Segment Start: RECORDS SHOWN
-- ==== Sys2Proof/Machine/SesStore.lean ====
section
/-! DEFINITION. What sessions keep in the Lake beside their pages: the token log and the page table (03 R79, 05 R133). -/
namespace Sys2Proof.Machine

/-! The token log (03 R79). -/

/-- The pages of block i of a session's log: 64 KiB, or what of it lies in the reserved span. -/
def Dev.logBlockPages (d : Dev) (s : Session) (i : Nat) : List (Range × Nat) :=
  let size := roundUp (s.maxLen * 4) 4096
  d.spanPages s.comp (laOff s.logBase + i * 65536) (min 65536 (size - i * 65536))

/-- A block of the log is backed in Mere; its pages count as pinned (03 R79, 04 R96). -/
def Dev.backLogBlock (d : Dev) (s : Session) (i : Nat) : Dev :=
  (d.logBlockPages s i).foldl (fun a rp =>
    (a.ensureHome rp.1 s.tenant rp.2).setLak fun l => { l with
      pages := Tab.upd l.pages (pageKey rp.1.id rp.2) fun pg => { pg with pinned := true } }) d

/-- In the slack band the entries logged since the last one are written to the log's Lake range; a block is backed when its first entry
arrives (03 R79). -/
def Dev.writeLog (d : Dev) (s : Session) : Dev :=
  let new := s.log.drop s.logLake
  if new.isEmpty then d
  else
    let first := s.logLake / 16384
    let d1 := (List.range ((s.log.length - 1) / 16384 + 1 - first)).foldl (fun a i => a.backLogBlock s (first + i)) d
    (d1.lakeWrite s.comp s.tenant (laOff s.logBase + 4 * s.logLake) (new.flatMap fun e => le 4 e)).updSession s.id fun x =>
      { x with logLake := s.log.length }

/-! The page table (05 R133). -/

/-- Lake offset of the first byte of a page that an entry names (05 R131, R134, Table 05.2). -/
def Dev.entryOff (d : Dev) (s : Session) (k : KvShape) (r b : Nat) (e : PtEntry) : Nat :=
  if e.src = 0 then laOff s.kvBase + k.slotOff r b
  else if e.src = 3 then 0
  else match s.imageOf (e.src == 1) b with
    | some im => im.win + r * im.stride + (b - im.b0) * k.mxPage
    | none => if e.src = 1 then d.winBase s + r * k.winStride else 0

/-- An entry as its eight bytes (05 Table 05.2). -/
def Dev.entryBytes (d : Dev) (s : Session) (k : KvShape) (r b : Nat) : Bytes :=
  let e := s.entry r b
  le 1 (e.fmt + e.src * 4 + b2n e.filling * 16) ++ le 7 (d.entryOff s k r b e)

/-- The page table as it lies in Mere: the header with `import_len`, then the entries run by run (05 R133). -/
def Dev.kvTableBytes (d : Dev) (s : Session) : Bytes :=
  let k := d.shapeOf s
  le 4 s.importLen ++ zeros 60 ++ k.runs.flatMap fun r => (List.range k.blocks).flatMap fun b => d.entryBytes s k r b

/-- The page table is resident: the session has KV and `seal_ref` is 0 (05 R133). -/
def Session.tabled (s : Session) : Bool := !s.pt.isEmpty && s.sealRef == 0

/-- In the slack band the control cores write the table as it stands, or free the pages of one that is not resident (05 R133). -/
def Dev.writeTable (d : Dev) (s : Session) : Dev :=
  if !s.tabled then d.dropTable s
  else
    let t := d.kvTableBytes s
    if d.lakeRead s.comp (d.tableSpan s).1 t.length = t then d else d.lakeWrite s.comp s.tenant (d.tableSpan s).1 t

/-- In the slack band: what commands gave up goes, boundary pages of prefixes are copied, logs and page tables are written (03 R70, R71, R79,
R84, 05 R133). -/
def Dev.sesSlack (d : Dev) : Dev :=
  let each := fun (a : Dev) (f : Dev → Session → Dev) => (a.ses.recs.map (·.2)).foldl (fun x s => if s.state = .closed then x else f x s) a
  each (each (each d.applyFrees Dev.copyBoundary) Dev.writeLog) Dev.writeTable

end Sys2Proof.Machine
end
Segment End: RECORDS SHOWN
EXERCISE DIRECTIONS: Please copy, exactly and with nothing else, the lines above beginning at the line that has "R79, 05 R133). -/" and ending with the line that has "d.spanPages s.comp (laOff".

ANSWER SECTION:
/-! DEFINITION. What sessions keep in the Lake beside their pages: the token log and the page table (03 R79, 05 R133). -/
namespace Sys2Proof.Machine

/-! The token log (03 R79). -/

/-- The pages of block i of a session's log: 64 KiB, or what of it lies in the reserved span. -/
def Dev.logBlockPages (d : Dev) (s : Session) (i : Nat) : List (Range × Nat) :=
  let size := roundUp (s.maxLen * 4) 4096
  d.spanPages s.comp (laOff s.logBase + i * 65536) (min 65536 (size - i * 65536))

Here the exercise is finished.